/-- The fields of JOB_SUBMIT (Table 16.7). -/
def submitFields : List (Nat × Nat) := [(0, 8), (8, 4), (0xC, 4), (0x10, 8), (0x18, 2), (0x1A, 1), (0x20, 8), (0x28, 2)]

/-- The checks of a submission on its own fields (R292). -/
def submitOk (jsig : Bool) (b : List Byte) : Bool :=
  let vec := pay b 0x1A 1
  decide (pay b 0x18 2 ≤ 1024) && (vec == 0 || decide (3 ≤ vec ∧ vec ≤ 31)) &&
    (jsig || (pay b 0x20 8 == 0 && pay b 0x28 2 == 0))

/-- The entry of a new job (R263). -/
def newJob (old : Job) (x : SesBody) (r : ReqRef) (b : List Byte) : Job :=
  { Job.reset with
    gen := nextGen old.gen
    state := .admitting
    ses := reqSession b
    func := x.func
    ref := r
    imgLen := pay b 8 4
    nbuf := pay b 0x18 2
    vec := pay b 0x1A 1
    ticketLen := pay b 0x28 2
    limit := if pay b 0xC 4 = 0 then x.deflimit else BitVec.ofNat 32 (pay b 0xC 4) }

/-- A drain or margin mode admits no job (R214, R293). -/
def State.noJobs (s : State) : Bool := s.crown.activation.isSome || s.mem.margin

/-- A submission that its fields allow: BUSY, or a job in ADMITTING and its ID. -/
def State.submit (s : State) (r : ReqRef) (b : List Byte) : State :=
  match (if s.noJobs then none else s.freeEntry) with
  | none => s.reply r Code.busy
  | some j =>
    let x := newJob (s.jobAt j) (s.session (reqSession b)).body r b
    ({ s with crown := { s.crown with
      jobs := s.crown.jobs.put j x
      endOrder := s.crown.endOrder.filter (· != j) } }.reply r Code.accepted (natLe 4 (jobId j x.gen).toNat)).tick

/-- JOB_SUBMIT. -/
def execJobSubmit (f : Fin 64) (s : State) : Host.Outcome State Fault Refusal :=
  cmdRow f 0x40 submitFields false true (fun s r b =>
    if submitOk (bitAt (s.session (reqSession b)).body.policy.toNat 1) b then s.submit r b else s.reply r Code.badOperand) s

/-! ## The buffer table (R260, R261) -/

/-- An entry of a job buffer table. -/
structure BtEntry where
  buf : Nat
  out : Bool
  rsvd : Nat
  deriving DecidableEq, Repr

/-- The entries that bytes spell (R292). -/
def btEntries (n : Nat) (b : List Byte) : List BtEntry :=
  (chunked 8 n b).map fun e => ⟨field e 0 4, bitAt (field e 4 4) 0, field e 4 4 / 2⟩

/-- The table is valid for a session (R260). -/
def State.btOk (s : State) (ses : Nat) (es : List BtEntry) : Bool :=
  (es.all fun e => e.rsvd == 0 && ((s.crown.buffers.get? e.buf).map fun b => b.ses == ses).getD false) &&
    decide ((es.filter (·.out)).length ≤ 256) && decide (es.eraseDups.length = es.length)

/-- The handle of an entry: IN reads the committed version, OUT has the other one. -/
def State.handleOfEntry (s : State) (e : BtEntry) : Handle :=
  match s.crown.buffers.get? e.buf with
  | some b => ⟨e.buf, e.out, if b.cv != e.out then b.v1 else b.v0, b.len⟩
  | none => ⟨e.buf, e.out, 0, 0⟩

/-- A buffer is held as OUT by a job that has not ended. -/
def State.heldOut (s : State) (buf : Nat) : Bool :=
  s.crown.jobs.any fun j => !j.2.state.ended && j.2.handles.any fun h => h.out && h.buf == buf

/-- Pins of the version that is not committed. -/
def Buffer.pinsOther (b : Buffer) : Nat := if b.cv then b.pin0 else b.pin1

/-- A buffer has an export. -/
def State.exported (s : State) (buf : Nat) : Bool := s.crown.exports.any fun e => e.2.buf == buf

/-- The version that is not committed may not be written or committed now (R261, R262, R310). -/
def State.bufBusy (s : State) (buf : Nat) : Bool :=
  s.heldOut buf || decide (0 < ((s.crown.buffers.get? buf).map Buffer.pinsOther).getD 0) || s.exported buf

/-! ## Admission (R265) -/

/-- Admission fails with an error. -/
def State.failJob (s : State) (j : Nat) (e : ImgErr) : State := s.refuseJob j e.code e.sect e.record
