-- ==== Sys2Proof/Machine/Sessions.lean ====
section
/-! DEFINITION. Sessions.lean: the commands on sessions, key sets and buffers (R33 to R38, R252 to R262, R286 to R291). -/

namespace Sys2Proof.Machine

/-! ## Sessions (R252 to R255, R288) -/

/-- Bytes of a session body (Table 15.2). -/
def SesState.code : SesState → Nat
  | .free => 0
  | .opened => 1
  | .closing => 2

/-- The 88 bytes of a session body (Table 15.2). -/
def SesBody.bytes (b : SesBody) : List Byte :=
  natLe 4 b.seq.toNat ++ natLe 1 b.state.code ++ natLe 1 b.func.val ++ natLe 2 b.policy.toNat ++ natLe 2 b.stmask.toNat ++
    natLe 2 b.maxjobs.toNat ++ natLe 4 b.ktag.toNat ++ natLe 4 b.deflimit.toNat ++ natLe 1 b.mlcount.toNat ++ zeros 3 ++
    natLe 8 b.mladdr.toNat ++ padTo 32 b.owner ++ zeros 24

/-- Sessions of a function that are not FREE. -/
def State.sessionsOf (s : State) (f : Fin 64) : Nat :=
  (s.crown.sessions.filter fun x => x.2.body.state != .free && x.2.body.func == f).length

/-- SESSION_OPEN's own fields are legal (R252, R288). -/
def State.openOk (s : State) (f : Fin 64) (b : List Byte) : Bool :=
  decide (pay b 0 2 < 4) && (bitsSet 16 (pay b 2 2)).all (bitAt s.crown.funcs[f].stmask.toNat) &&
    decide (1 ≤ pay b 4 2 ∧ pay b 4 2 ≤ 4096)

/-- The FREE record that SESSION_OPEN takes, unless the function is at MAXSESS or the module is in margin mode. -/
def State.openRecord (s : State) (f : Fin 64) : Option Nat :=
  if s.crown.funcs[f].maxsess ≤ s.sessionsOf f ∨ s.mem.margin = true then none
  else s.pick ((List.range 16384).filter fun i => (s.session i).body.state == .free)

/-- The body that SESSION_OPEN commits. -/
def openBody (f : Fin 64) (b : List Byte) : SesBody :=
  { SesBody.reset with
    state := .opened
    func := f
    policy := BitVec.ofNat 16 (pay b 0 2)
    stmask := BitVec.ofNat 16 (pay b 2 2)
    maxjobs := BitVec.ofNat 16 (pay b 4 2)
    deflimit := BitVec.ofNat 32 (pay b 8 4)
    owner := slice b 0x1C 32 }

/-- SESSION_OPEN. -/
def execSessionOpen (f : Fin 64) (s : State) : Host.Outcome State Fault Refusal :=
  cmdRow f 0x10 [(0, 2), (2, 2), (4, 2), (8, 4), (0xC, 32)] false false (fun s r b =>
    if !s.openOk r.f b then s.reply r Code.badOperand
    else
      match s.openRecord r.f with
      | none => s.reply r Code.busy
      | some i =>
        ({ s with crown := { s.crown with sessions := s.crown.sessions.put i ((s.session i).commit (openBody r.f b)) } }.reply r
          Code.ok (natLe 2 i)).tick) s

/-- SESSION_CLOSE: CLOSING is committed, and the close finishes once JOBS is 0. -/
def execSessionClose (f : Fin 64) (s : State) : Host.Outcome State Fault Refusal :=
  cmdRow f 0x11 [] false true (fun s r b =>
    let i := reqSession b
    ((s.updSession i fun x =>
      let y := { x with closers := x.closers ++ [r] }
      if x.body.state = .opened then y.commit { x.body with state := .closing } else y).reply r Code.accepted).closeCheck i) s

/-- The entries of a modulus-list submission: Q and PSI (R254). -/
def modEntries (n : Nat) (b : List Byte) : List (Nat × Nat) := (chunked 8 n b).map fun e => (field e 0 4, field e 4 4)

/-- The session's key set names a digit set and no packed set: every modulus of its list serves digit ciphertexts (R48; log entry
56). -/
def State.digitOnly (s : State) (i : Nat) : Bool :=
  ((s.crown.keysets.get? (s.session i).body.ktag.toNat).map fun k => k.digitPs != 0 && k.packedPs == 0).getD false
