-- ==== Sys2Proof/Machine/Stream.lean ====
section
/-! DEFINITION. Stream.lean: the stream engines: XFER and XGATHER, descriptors, chunks, landings (R183 to R197, R244, R180, R322). -/

namespace Sys2Proof.Machine

/-! ## Descriptors (Table 11.2, Table 11.3) -/

/-- One endpoint of a descriptor. -/
structure EndPt where
  space : Nat
  off : Nat
  handle : Nat
  sel : Nat
  deriving DecidableEq, Repr

/-- KIND. -/
def dscKind (b : List Byte) : Nat := field b 0 1
/-- FENCE. -/
def dscFence (b : List Byte) : Bool := bitAt (field b 1 1) 0
/-- LEN. -/
def dscLen (b : List Byte) : Nat := field b 4 4
/-- The source endpoint. -/
def dscSrc (b : List Byte) : EndPt := ⟨field b 2 1 % 16, field b 8 8, field b 24 2, field b 26 2⟩
/-- The destination endpoint. -/
def dscDst (b : List Byte) : EndPt := ⟨field b 2 1 / 16, field b 16 8, field b 28 2, field b 30 2⟩

/-- Space codes of Table 11.3. -/
def spPantry : Nat := 0
/-- RPANTRY. -/
def spRpantry : Nat := 1
/-- MEM. -/
def spMem : Nat := 2
/-- PEER. -/
def spPeer : Nat := 3
/-- HOST. -/
def spHost : Nat := 4
/-- STREAM. -/
def spStream : Nat := 5
/-- NONE. -/
def spNone : Nat := 6

/-- Alignment of an endpoint's offset (Table 11.3). -/
def EndPt.aligned (p : EndPt) : Bool :=
  if p.space = spPantry ∨ p.space = spRpantry then p.off % 512 == 0
  else if p.space = spMem ∨ p.space = spPeer ∨ p.space = spHost then p.off % 64 == 0
  else true

/-- The job's buffer table, as bound at admission (R260). -/
def State.handleOf (s : State) (t : Station) (h : Nat) : Option Handle := (s.stnJob t).bind fun j => j.handles[h]?

/-- The range of a PANTRY or MEM endpoint lies in its window or buffer (R188). -/
def State.endIn (s : State) (t : Station) (p : EndPt) (len : Nat) : Bool :=
  if p.space = spPantry then t.inWin p.off len
  else if p.space = spMem then ((s.handleOf t p.handle).map fun h => decide (p.off + len ≤ h.len)).getD true
  else true

/-- Fields that Table 11.3 marks unused or reserved are 0. -/
def EndPt.unusedZero (p : EndPt) : Bool :=
  if p.space = spPantry then p.handle == 0 && p.sel == 0
  else if p.space = spRpantry then p.handle == 0 && decide (p.sel < 16)
  else if p.space = spMem then p.sel == 0
  else if p.space = spPeer then decide (p.sel < 1024)
  else if p.space = spHost then p.handle == 0 && p.sel == 0
  else if p.space = spStream then p.off == 0 && decide (p.sel < 1024)
  else p.off == 0 && p.handle == 0 && p.sel == 0

/-- The combinations of Table 11.4. -/
def comboOk (kind src dst : Nat) : Bool :=
  match kind with
  | 0 => [0, 1, 2, 3, 4].contains src && [0, 1, 2, 4].contains dst
  | 1 => src == spNone && [0, 1, 2, 4].contains dst
  | 2 => [0, 2].contains src && dst == spStream
  | 3 => src == spStream && [0, 2].contains dst
  | _ => false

.....

__Description of the task__. Reproduce only the lines above spanning from the line containing "The 88 bytes" through the line containing "def State.sessionsOf (s", word for word.

__Output__.
/-- The 88 bytes of a session body (Table 15.2). -/
def SesBody.bytes (b : SesBody) : List Byte :=
  natLe 4 b.seq.toNat ++ natLe 1 b.state.code ++ natLe 1 b.func.val ++ natLe 2 b.policy.toNat ++ natLe 2 b.stmask.toNat ++
    natLe 2 b.maxjobs.toNat ++ natLe 4 b.ktag.toNat ++ natLe 4 b.deflimit.toNat ++ natLe 1 b.mlcount.toNat ++ zeros 3 ++
    natLe 8 b.mladdr.toNat ++ padTo 32 b.owner ++ zeros 24

/-- Sessions of a function that are not FREE. -/
def State.sessionsOf (s : State) (f : Fin 64) : Nat :=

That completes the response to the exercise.